Problem statement :: Copy, from the material below, each line that contains the word "value".

Data supplied ::
-- ==== Sys2Proof/Syntax.lean ====
section
/-! DEFINITION. The commands the module takes: one constructor per row of the table of operations and events, with what
each brings from outside (a frame, a written value, a sample, a level). Instances are numbered from 0 (R7); counts
that the manual fixes are bounds of the operand's type. -/

namespace Sys2Proof

/-- The path on which a BLL frame arrives (Table 03-1, Table 03-9). -/
inductive Via
  | uplink | t1s | can | service
  deriving DecidableEq, Repr

/-- The address of the module that a datagram was sent to (R102). -/
inductive HostIp
  | v4 | v6 | linkLocal
  deriving DecidableEq, Repr

/-- Where a BLL frame comes from: its path, the address there (IP address and port, or CAN channel), the switch port it
arrived on, the traffic class it arrived in (R76), and on an Ethernet path which address of the module it was sent to. -/
structure Origin where
  via : Via
  addr : Nat
  port : Nat := 0
  tc : Nat
  ip : HostIp := .linkLocal
  deriving DecidableEq, Repr

/-- A BLL frame by its fields (Table 03-2, R91). `len` is the header's L and `payload` the octets between header and tag
as they arrived; `cut` says the frame is shorter than its minimum. The message type is the command's. -/
structure Frame where
  version : Nat
  dest : Nat
  source : Nat
  session : Nat
  flags : Nat
  fc : Nat
  len : Nat
  payload : List Byte
  tag : Nat
  cut : Bool := false
  deriving DecidableEq, Repr

/-- Who writes: a session, or a context through its mailbox (R19, R41). -/
inductive Writer
  | session (k : Fin 128)
  | context (c : Fin 128)
  deriving DecidableEq, Repr

/-- One write of a posting: the entry, the type code and the value's octets (Table 03-2's item). -/
structure Write where
  index : Nat
  sub : Nat
  code : Nat
  value : List Byte
  deriving DecidableEq, Repr

/-- One cell's part of a sample set (R117): current in counts of 6.25 mA and pin voltage in counts of 10 mV, before the
converters' ranges apply. -/
structure CellSample where
  chan : Fin 512
  current : Int
  pin : Int
  limiter : Bool := false
  deriving DecidableEq, Repr

/-- A source of OPEN frames on one transport (R84). -/
structure OpenSource where
  via : Via
  id : Nat
  deriving DecidableEq, Repr

/-- One poll of a handle input: which input, and the capacitance read (R434). -/
structure HandleReading where
  input : Fin 8
  value : Nat
  deriving DecidableEq, Repr

/-- The entries whose committed write closes the network sessions (R98). -/
inductive AddressEntry
  | node | ipv4 | ipv6
  deriving DecidableEq, Repr

/-- Why a supervisor pair stops (R482, Table 17-10). -/
inductive StopCause
  | mismatch | memory
  deriving DecidableEq, Repr

/-- What the switch sees of a frame at its forwarding decision (R357): addresses, VLAN tag, EtherType, R-TAG number, its
length from destination address to check sequence and the octets after the EtherType. -/
structure EthHead where
  dst : Nat
  src : Nat
  tagged : Bool := false
  vid : Nat := 0
  pcp : Nat := 0
  etype : Nat
  rtag : Option Nat := none
  len : Nat
  data : List Byte := []
  deriving DecidableEq, Repr

/-- What MACsec found in a received frame (R380): not protected, valid under an association number, or failed. -/
inductive MacsecResult
  | unprotected | valid (an : Fin 2) | failed
  deriving DecidableEq, Repr

/-- What the ECC of an item's coins found (R365): nothing, a corrected error, or an uncorrectable one before or after the
transmission has begun. -/
inductive EccResult
  | clean | corrected | lostBefore | lostAfter
  deriving DecidableEq, Repr

/-- A CAN frame: format (0 classical, 1 FD, 2 XL), identifier, data and the bits of Table 14-5. -/
structure CanFrame where
  format : Nat := 0
  ext : Bool := false
  remote : Bool := false
  brs : Bool := false
  esi : Bool := false
  ident : Nat
  data : List Byte := []
  sdt : Nat := 0
  vcid : Nat := 0
  accept : Nat := 0
  deriving DecidableEq, Repr

/-- How a transmit attempt ends (R397, R399 to R401): sent, arbitration lost, a bit error after the arbitration field, an
acknowledgement error (with a dominant bit seen during the passive error flag, or not), or another error. -/
inductive CanOutcome
  | sent | lost | bitAfterArbitration | bit | stuff | form | ack (dominant : Bool) | crc
  deriving DecidableEq, Repr

/-- The bus of a proxied device (Table 03-11). -/
inductive RelayBus
  | can (k : Fin 16)
  | lin (k : Fin 8)
  | t1s (k : Fin 6)
  deriving DecidableEq, Repr

/-- A tally message (Table 15-1) but its type, which the command names. -/
structure TallyMsg where
  version : Nat := 1
  ring : Nat
  dest : Nat
  source : Nat
  round : Nat
  mask : Nat := 0
  depth : Nat := 0
  reason : Nat := 0
  reserved : Nat := 0
  sealEnd : Nat := 0
  tag : Nat
  deriving DecidableEq, Repr

/-- A frame from an access anchor (Table 16-1). -/
structure AnchorFrame where
  version : Nat := 1
  address : Nat
  type : Nat
  flags : Nat := 0
  timestamp : Nat := 0
  stsIndex : Nat := 0
  payload : List Byte := []
  deriving DecidableEq, Repr

/-- The supplies of the logic and of the AON domain (R521). -/
inductive SupplyPin
  | ka | vloga | vlogb
  deriving DecidableEq, Repr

The answer ::
each brings from outside (a frame, a written value, a sample, a level). Instances are numbered from 0 (R7); counts
/-- One write of a posting: the entry, the type code and the value's octets (Table 03-2's item). -/
  value : List Byte
  value : Nat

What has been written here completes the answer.